Data entries:
/-- GATEWAY_EXECUTE: 1 reads and 2 writes the target on worker `n`. -/
def gateExecute (s : State) (slot n v : Nat) : State :=
  let g := gateOf n
  if s.slotRole slot < 1 then s.lowRole g 4
  else if v ≠ 1 ∧ v ≠ 2 then s.outOfRange g 4
  else if s.obj g 5 = 1 then s.conflict 0x17 g 4
  else if bits (s.get Reg.TLK_HIER_STAT_ATTACHED) n 1 = 0 then (s.gateEnd n 3 0x08000020).reply .refused 0x08000020
  else
    let data := if v = 2 then s.gates.data.at n else []
    let target := s.obj g 1
    let head := leBytes 4 s.gates.next ++ leBytes 1 v ++ leBytes 1 (s.slotRole slot) ++ leBytes 2 (bits target 8 16) ++
      leBytes 1 (bits target 0 8) ++ [0#8] ++ leBytes 2 data.length ++ leBytes 4 (s.obj g 3)
    let s := (s.gateEnd n 1 0).tlkSend n 3 (dictFlits head data)
    let q := s.gates
    let wait : GateRequest := ⟨n, q.next, s.now⟩
    { s with gates := { q with waiting := q.waiting ++ [wait], next := (q.next + 1) % 2 ^ 32 } }.reply .ok 0

/-- GATEWAY_TIMEOUT: no response within 50 ms. -/
def gateTimeout (s : State) (n : Nat) : State :=
  match s.gates.waiting.find? fun q => q.worker = n with
  | none => s
  | some q =>
    let s := s.reach (q.began + 10000000)
    let s : State := { s with gates := { s.gates with waiting := s.gates.waiting.filter fun x => x.worker != n } }
    (s.gateEnd n 3 0x05040000).log .tlk n 0x8205 srcManager

/-- A response to a gateway request; one to no request that waits is ignored. -/
def gateResponse (s : State) (n : Nat) (flits : List (List Byte)) : State :=
  let f := flits.headD []
  match s.gates.waiting.find? fun q => q.worker = n && q.id = flitLe f 0 4 with
  | none => s
  | some _ =>
    let ok := flitByte f 4 = 0
    let s : State := { s with gates := { s.gates with
      waiting := s.gates.waiting.filter fun x => x.worker != n
      data := if ok then s.gates.data.put n (dictData flits (min 240 (flitLe f 6 2))) else s.gates.data } }
    s.gateEnd n (if ok then 2 else 3) (flitLe f 8 4)

/-! Writing through the authorised path (R541, R572). -/

/-- Write the fields of an object through the authorised path, all of them or none (R570, R572). -/
def authObject (s : State) (slot index sub v : Nat) : List RF → State
  | [] => s.reply .ok 0
  | f :: l =>
    match s.authPut slot f.addr (setF (s.reg f.addr) f.lo f.len v) with
    | (s, .ok) => s.authObject slot index sub v l
    | (s, .accessError) => s.reply .accessError 0x08000022
    | (s, _) =>
      if 0x2700 ≤ index ∧ index < 0x2705 then s.conflict 0x14 index sub else s.outOfRange index sub

/-- DRIFT_RESET: drift used is reset in every pod that holds a projection, through the authorised path (R255, R256). -/
def driftReset (s : State) (slot proj : Nat) : State :=
  s.authObject slot 0x2524 5 0 ((s.holders proj).map fun x => Reg.DE_PL_DRIFT_USED_DRIFT x.1 x.2)

/-- An object of HUSK persistence that no register holds. -/
def authOwn (s : State) (slot index sub : Nat) (old new : List Byte) (f : State → State) : State :=
  if s.wiping then s.reply .accessError 0x08000022
  else ((f s).audit 1 slot (s.slotRole slot) (index + 65536 * sub) 0 (digest3 old) (digest3 new)).reply .ok 0

/-- The TPDOs that a channel's sink gives bytes to now and gave before follow what they hold (R577). -/
def sinkFollow (s : State) (old : State) (n : Nat) : State :=
  ([old, s].filterMap fun (x : State) =>
    if x.get (Reg.EGR_CH_CTRL_SINK n) = 1 then some (16 * (x.canBytes n).1 + (x.canBytes n).2.1) else none).foldl tpdoConfig s

/-- A write of a HUSK object. -/
def huskWrite (s : State) (slot index sub v : Nat) (old data : List Byte) : State :=
  let key := fun role => s.authOwn slot index sub old data fun s => s.onSec fun x => { x with
    keys := (x.keys.filter fun k => k.1 != role) ++ [(role, data)] }
  match index, sub with
  | 0x2003, 6 => key 1
  | 0x2003, 7 => key 2
  | _, _ =>
    match s.fieldsOf index sub (s.itemOf slot index sub) with
    | [] => s.authOwn slot index sub old data fun s => s.setObj index sub v
    | l =>
      let t := s.authObject slot index sub v l
      if index = 0x2701 ∧ sub ≤ 2 ∧ t.answered = 0 then t.sinkFollow s (s.itemOf slot index sub) else t

/-! Writing what a write commands. -/

/-- A login object (R540, R556). -/
def loginWrite (s : State) (slot sub v : Nat) (data : List Byte) : State :=
  let answer := fun (s : State) => if s.get Reg.SEC_LOGIN_STAT_STATUS = 0 then s.reply .ok 0 else s.reply .refused 0x08000022
  match sub with
  | 1 => answer (s.loginChallenge slot v)
  | 3 =>
    let role := ((s.sec.challenges.find? fun x => x.1 = slot).map (·.2.1)).getD 0
    let s := (List.range 3).foldl (fun s i =>
      s.setReg (Reg.SEC_LOGIN_RESP0 + 4 * i) (BitVec.ofNat 32 (ofLe ((data.drop (4 * i)).take 4)))) s
    answer (s.loginVerify slot role)
  | _ => ((s.endSession slot).loginStat .ok).reply .ok 0

/-- The status that the modulator queue gives a push; one too far ahead has reason code 0x0010 (R254). -/
def modAnswer (s : State) (x : State × Status) : State :=
  match x.2 with
  | .ok => x.1.reply .ok 0
  | .refused => s.outOfRange 0x2526 3
  | st => x.1.reply st 0x08000022

/-- Objects whose write of 1 commands something, and takes no other value; 0x2402:01 and :03 ignore other values instead (R56). -/
def goObject (index sub : Nat) : Bool :=
  [(0x2303, 1), (0x2303, 3), (0x2400, 4), (0x2406, 4), (0x2524, 5), (0x2B02, 1), (0x2B03, 4),
    (0x2004, 5)].contains (index, sub)

/-- What a write that commands something does; none for an object that holds a value. -/
def commandWrite (s : State) (slot index sub v : Nat) (data : List Byte) (offset : Option Nat) (image : ImageInfo)
    (saved : Bool) : Option State :=
  if goObject index sub ∧ v ≠ 1 then some (s.outOfRange index sub)
  else match index, sub with
  | 0x1003, 0 =>
    some (if v ≠ 0 then s.outOfRange 0x1003 0
      else ((List.range 17).foldl (fun s i => s.setObj 0x1003 i 0) s).reply .ok 0)
  | 0x1010, 1 => some (s.storeParams slot (BitVec.ofNat 32 v) saved)
  | 0x1011, 1 => some (s.restoreDefaults slot (BitVec.ofNat 32 v))
  | 0x2002, 2 => some (s.lifecycleRequest slot v)
  | 0x2002, 3 => some (s.lifecycleConfirm slot v)
  | 0x2004, n => some (s.loginWrite slot n v data)
  | 0x2100, 1 => some (s.powerRequest v (some slot))
  | 0x2110, 1 =>
    let r := s.halfReason (v = 1)
    some (if r ≠ 0 then s.turnDown r 0x2110 1 else (s.halfRequest (v = 1) false).reply .ok 0)
  | 0x2303, 1 => some (if s.busy 5 then s.conflict 0x17 0x2303 1 else (s.fullStart none).reply .ok 0)
  | 0x2303, 3 => some ((if s.busy 5 then s.progEnd 5 4 else s).reply .ok 0)
  | 0x2400, 3 => some (if v < 32 then s.loadFlash slot v image else s.outOfRange 0x2400 3)
  | 0x2400, 4 => some (s.imageUnload slot)
  | 0x2400, 8 => some (s.loadDram slot v image)
  | 0x2402, 1 =>
    some (if v ≠ 1 then s.reply .ok 0 else match s.commit with
      | (s, some (x, r)) => s.turnDown r x.index x.sub
      | (s, none) => s.reply .ok 0)
  | 0x2402, 3 => some ((if v = 1 then s.stageClear else s).reply .ok 0)
  | 0x2405, 1 =>
    some (if v = 1 then s.runObject slot
      else if s.joined then s.stepHalt.reply .refused 0x08000022 else s.stepHalt.reply .ok 0)
  | 0x2406, 4 => some (if s.joined then s.switchRequest.reply .refused 0x08000022 else s.switchRequest)
  | 0x2524, 5 => some (s.driftReset slot (s.selOf slot 3))
  | 0x2526, 3 => some (s.modAnswer (s.modPush ((s.obj 0x2526 1 : Int) - s.stepNum) (s.obj 0x2526 1)
      (s.get Reg.SYNC_MODQ_PUSH_HI_CH) v))
  | 0x2B02, 1 => some (if s.hang.isSome then s.conflict 0x17 0x2B02 1 else s.hangStart.reply .ok 0)
  | 0x2B03, n =>
    some (if n = 4 ∧ !(injectKinds (s.get Reg.DBG_INJ_TARGET_ID)).contains (s.get Reg.DBG_INJ_KIND_KIND) then
        s.conflict 0x2A 0x2B03 4
      else
        let (t, st) := s.authPut slot (Reg.DBG_INJ_TARGET + 4 * (n - 1)) (BitVec.ofNat 32 v)
        t.reply st (if st = .ok then 0 else 0x08000022))
  | 0x2C00, 4 => some (s.updateRole slot 4 (s.updateData offset data))
  | 0x2C00, 5 =>
    some (s.updateRole slot 5 (match v with
      | 1 => s.updateBegin
      | 2 => s.updateVerify
      | 3 => s.updateActivate
      | _ => s.updateAbort))
  | _, _ =>
    if 0x3000 ≤ index ∧ sub = 4 then some (s.gateExecute slot ((index - 0x3000) / 0x100) v)
    else if 0x3000 ≤ index ∧ sub = 2 then
      some ({ s with gates := { s.gates with data := s.gates.data.put ((index - 0x3000) / 0x100) data } }.reply .ok 0)
    else none

/-! PDO objects (R530, R574 to R577). -/

/-- Why a mapping of `k` entries is refused, as an SDO abort code; 0 for no reason. -/
def mapAbort (s : State) (tx : Bool) (p k : Nat) : Nat :=
  let ix := (if tx then 0x1A00 else 0x1600) + p
  let l := (List.range k).map fun i => let e := s.obj ix (i + 1); (bits e 16 16, bits e 8 8, bits e 0 8)
  let bad := fun (e : Nat × Nat × Nat) =>
    let (index, sub, len) := e
    if index = 5 ∨ index = 6 ∨ index = 7 then !(sub = 0 && len = 8 * 2 ^ (index - 5))
    else match ObjMap.rowOf index sub with
      | none => true
      | some r =>
        !([1, 2, 4, 8].contains r.size) || len != 8 * r.size || (selectorOf index sub).isSome ||
          selectorObjs.contains (index, sub) || decide (0x3000 ≤ index) || (0x2002 ≤ index && index ≤ 0x2004) ||
          (if tx then r.acc == .wo || decide (1 < r.role) else r.acc != .rw || r.role != 1)
  let entries := l.map fun e => (e.1, e.2.1, e.2.2 / 8)
  if l.any bad then 0x06040041
  else if 64 < (entries.map (·.2.2)).sum then 0x06040042
  else if tx && (placed 0 entries).any fun e =>
      !dummy e.2 && (s.ownedBytes p).any fun o => decide (e.1 < o.1 + o.2) && decide (o.1 < e.1 + e.2.2.2) then 0x06040043
  else 0

/-- Why a write of a PDO object is refused, as an SDO abort code; 0 for no reason. -/
def pdoAbort (s : State) (index sub v : Nat) : Nat :=
  let p := index % 0x20
  let tx := decide (0x1800 ≤ index)
  let on := s.pdoOn tx p
  let maps := index / 0x20 = 0xB0 ∨ index / 0x20 = 0xD0
  if s.canMode ≠ 0 ∧ 16 ≤ p then 0x08000022
  else if maps then
    let held := s.obj index 0
    if on then 0x08000022
    else if held ≠ 0 ∧ !(sub = 0 && v = 0) then 0x08000022
    else if sub = 0 then s.mapAbort tx p v else 0
  else if sub = 1 then (if on && decide (v % 2048 ≠ s.cobId tx p % 2048) then 0x08000022 else 0)
  else if sub = 2 then (if 240 < v ∧ v < 254 then 0x06090030 else 0)
  else 0

/-- A write of a PDO object; one of a TPDO that holds owned bytes passes the authorised path. -/
def pdoWrite (s : State) (slot index sub v : Nat) (old data : List Byte) : State :=
  let p := index % 0x20
  let abort := s.pdoAbort index sub v
  let owned := decide (0x1800 ≤ index) && !(s.ownedBytes p).isEmpty
  if abort = 0x06090030 then s.outOfRange index sub
  else if abort ≠ 0 then s.reply .refused abort
  else if owned ∧ s.wiping then s.reply .accessError 0x08000022
  else
    let s := if owned then
      s.audit 1 slot (s.slotRole slot) (Reg.CAN_TPDO_CFG (p / 16) (p % 16)) 0 (digest3 old) (digest3 data) else s
    ((s.objTake index sub 0 v).keepWrite index sub 0 v).reply .ok 0

/-! Writing a value. -/

/-- Why a value is refused beyond the checks of mode settings, 0 for no reason (R64, R464, R569, R629). -/
def valueReason (s : State) (slot index sub v : Nat) : Nat :=
  match selectorObjs.idxOf? (index, sub) with
  | some k => if s.itemExists k v then 0 else 0x10
  | none =>
    match index, sub with
    | 0x2110, 3 => s.clockReason 0 v
    | 0x2110, 4 => s.clockReason 1 v
    | 0x2704, 2 => if bits v 16 8 < 2 then 0x10 else 0
    | 0x2B00, 1 => if v = 2 ∧ s.slotRole slot < (if s.get Reg.SEC_LC_STATE = 0 then 3 else 2) then 0x0E else 0
    | _, _ => 0

/-- A value takes effect or is staged (R60, R65, R66, R69, R567). -/
def valueWrite (s : State) (slot index sub v : Nat) : State :=
  let item := s.itemOf slot index sub
  let r := s.valueReason slot index sub v
  if r ≠ 0 then s.turnDown r index sub
  else match selectorObjs.idxOf? (index, sub) with
  | some k => { s with selectors := s.selectors.put (8 * k + slot) v }.reply .ok 0
  | none =>
    let staged := s.running && stagePlace index sub v != 0
    let l := if staged then s.staging.writes else []
    let r := s.modeReason (s.withStaged l) l index sub item v
    if r ≠ 0 then s.turnDown r index sub
    else if staged then
      match s.stage ⟨index, sub, item, v⟩ with
      | some s => s.reply .ok 0
      | none => s.conflict 0x11 index sub
    else
      let t := (s.objTake index sub item v).keepWrite index sub item v
      let t := if index = 0x2704 then (t.gpiGate item).gpiGuard item else t
      t.reply .ok 0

- WHAT YOU SHOULD DO: Both end lines included, restate word for word the lines above from the line with "let role := ((s.sec.challenges.find?" to the line with "s.setReg (Reg.SEC_LOGIN_RESP0 +", and nothing else.

- OUTPUT:
    let role := ((s.sec.challenges.find? fun x => x.1 = slot).map (·.2.1)).getD 0
    let s := (List.range 3).foldl (fun s i =>
      s.setReg (Reg.SEC_LOGIN_RESP0 + 4 * i) (BitVec.ofNat 32 (ofLe ((data.drop (4 * i)).take 4)))) s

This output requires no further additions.